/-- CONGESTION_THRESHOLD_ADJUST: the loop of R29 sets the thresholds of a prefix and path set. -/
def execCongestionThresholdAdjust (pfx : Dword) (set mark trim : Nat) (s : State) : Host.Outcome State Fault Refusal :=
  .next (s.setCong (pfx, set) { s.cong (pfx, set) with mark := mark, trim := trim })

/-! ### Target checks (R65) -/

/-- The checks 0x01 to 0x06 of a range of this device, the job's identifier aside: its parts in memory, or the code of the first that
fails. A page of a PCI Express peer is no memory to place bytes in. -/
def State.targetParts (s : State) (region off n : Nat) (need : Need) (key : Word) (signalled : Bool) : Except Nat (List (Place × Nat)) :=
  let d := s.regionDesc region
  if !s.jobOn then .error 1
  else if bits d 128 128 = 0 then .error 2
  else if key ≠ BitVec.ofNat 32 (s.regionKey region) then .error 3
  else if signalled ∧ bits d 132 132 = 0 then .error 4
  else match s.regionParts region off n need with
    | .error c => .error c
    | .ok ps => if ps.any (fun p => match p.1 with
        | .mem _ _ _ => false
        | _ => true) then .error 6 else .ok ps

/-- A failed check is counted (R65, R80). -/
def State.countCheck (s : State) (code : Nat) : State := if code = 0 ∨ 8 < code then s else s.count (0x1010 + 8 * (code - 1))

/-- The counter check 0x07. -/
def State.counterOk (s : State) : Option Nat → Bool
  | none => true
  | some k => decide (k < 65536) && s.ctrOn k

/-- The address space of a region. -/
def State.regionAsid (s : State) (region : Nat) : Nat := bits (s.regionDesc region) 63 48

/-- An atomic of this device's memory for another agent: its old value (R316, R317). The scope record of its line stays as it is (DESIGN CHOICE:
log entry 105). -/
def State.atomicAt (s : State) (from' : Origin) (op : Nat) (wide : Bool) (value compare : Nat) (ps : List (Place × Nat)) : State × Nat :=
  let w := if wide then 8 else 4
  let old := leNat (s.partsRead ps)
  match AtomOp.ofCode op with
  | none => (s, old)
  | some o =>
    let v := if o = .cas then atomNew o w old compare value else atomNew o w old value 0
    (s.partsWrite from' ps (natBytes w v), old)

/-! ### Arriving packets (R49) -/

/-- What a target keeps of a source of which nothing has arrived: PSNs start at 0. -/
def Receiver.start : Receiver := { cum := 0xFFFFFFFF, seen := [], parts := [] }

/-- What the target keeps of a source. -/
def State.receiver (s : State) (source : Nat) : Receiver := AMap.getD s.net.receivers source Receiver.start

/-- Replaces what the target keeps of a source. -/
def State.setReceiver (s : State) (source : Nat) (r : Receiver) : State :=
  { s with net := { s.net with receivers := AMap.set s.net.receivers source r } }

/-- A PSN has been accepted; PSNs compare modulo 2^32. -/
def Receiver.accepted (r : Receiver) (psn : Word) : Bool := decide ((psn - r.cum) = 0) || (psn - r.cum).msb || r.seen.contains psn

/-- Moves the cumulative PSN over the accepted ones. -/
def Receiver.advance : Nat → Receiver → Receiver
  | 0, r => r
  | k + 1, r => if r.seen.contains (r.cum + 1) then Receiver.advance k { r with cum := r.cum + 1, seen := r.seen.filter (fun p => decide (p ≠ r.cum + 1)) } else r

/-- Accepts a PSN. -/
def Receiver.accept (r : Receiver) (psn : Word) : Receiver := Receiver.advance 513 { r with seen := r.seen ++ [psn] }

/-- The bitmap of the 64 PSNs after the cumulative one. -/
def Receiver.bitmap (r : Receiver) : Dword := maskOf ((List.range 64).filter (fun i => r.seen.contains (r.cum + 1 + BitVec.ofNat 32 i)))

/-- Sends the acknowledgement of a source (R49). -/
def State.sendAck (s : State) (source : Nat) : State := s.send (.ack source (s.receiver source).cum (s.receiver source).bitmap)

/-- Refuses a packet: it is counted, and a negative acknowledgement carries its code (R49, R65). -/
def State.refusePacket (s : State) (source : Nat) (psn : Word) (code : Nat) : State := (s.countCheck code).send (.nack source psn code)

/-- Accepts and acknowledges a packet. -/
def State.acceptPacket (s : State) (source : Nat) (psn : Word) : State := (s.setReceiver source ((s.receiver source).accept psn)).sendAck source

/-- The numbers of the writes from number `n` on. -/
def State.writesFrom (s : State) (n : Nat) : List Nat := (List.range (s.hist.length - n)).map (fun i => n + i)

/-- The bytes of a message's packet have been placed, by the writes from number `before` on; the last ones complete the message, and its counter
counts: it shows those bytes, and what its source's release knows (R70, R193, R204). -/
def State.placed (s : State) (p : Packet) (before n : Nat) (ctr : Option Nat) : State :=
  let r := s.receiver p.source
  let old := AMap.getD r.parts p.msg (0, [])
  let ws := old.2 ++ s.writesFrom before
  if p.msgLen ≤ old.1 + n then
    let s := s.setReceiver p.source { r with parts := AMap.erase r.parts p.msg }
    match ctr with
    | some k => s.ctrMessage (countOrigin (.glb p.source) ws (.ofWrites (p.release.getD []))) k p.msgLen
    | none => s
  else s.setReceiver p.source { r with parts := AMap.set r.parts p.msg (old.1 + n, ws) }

☆ ☆ ☆ ☆ ☆ ☆ ☆

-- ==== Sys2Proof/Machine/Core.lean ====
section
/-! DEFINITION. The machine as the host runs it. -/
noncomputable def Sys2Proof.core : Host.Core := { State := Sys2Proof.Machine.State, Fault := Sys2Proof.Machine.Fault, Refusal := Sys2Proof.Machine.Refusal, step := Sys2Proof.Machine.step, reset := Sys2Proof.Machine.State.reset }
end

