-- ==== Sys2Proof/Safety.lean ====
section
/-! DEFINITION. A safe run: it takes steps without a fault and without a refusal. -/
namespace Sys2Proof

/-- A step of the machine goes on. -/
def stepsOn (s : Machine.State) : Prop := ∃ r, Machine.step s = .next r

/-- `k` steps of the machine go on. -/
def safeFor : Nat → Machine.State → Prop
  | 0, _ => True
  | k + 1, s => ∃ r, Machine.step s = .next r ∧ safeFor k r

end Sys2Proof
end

☆ ☆ ☆ ☆ ☆ ☆ ☆

WHAT IS NEEDED »
Once you reach the line with "let old := AMap.getD r.parts p.msg (0, [])" in the data above, copy it and every line after it exactly, up to and including the line with "else s.setReceiver p.source".

EXERCISE RESULT »
  let old := AMap.getD r.parts p.msg (0, [])
  let ws := old.2 ++ s.writesFrom before
  if p.msgLen ≤ old.1 + n then
    let s := s.setReceiver p.source { r with parts := AMap.erase r.parts p.msg }
    match ctr with
    | some k => s.ctrMessage (countOrigin (.glb p.source) ws (.ofWrites (p.release.getD []))) k p.msgLen
    | none => s
  else s.setReceiver p.source { r with parts := AMap.set r.parts p.msg (old.1 + n, ws) }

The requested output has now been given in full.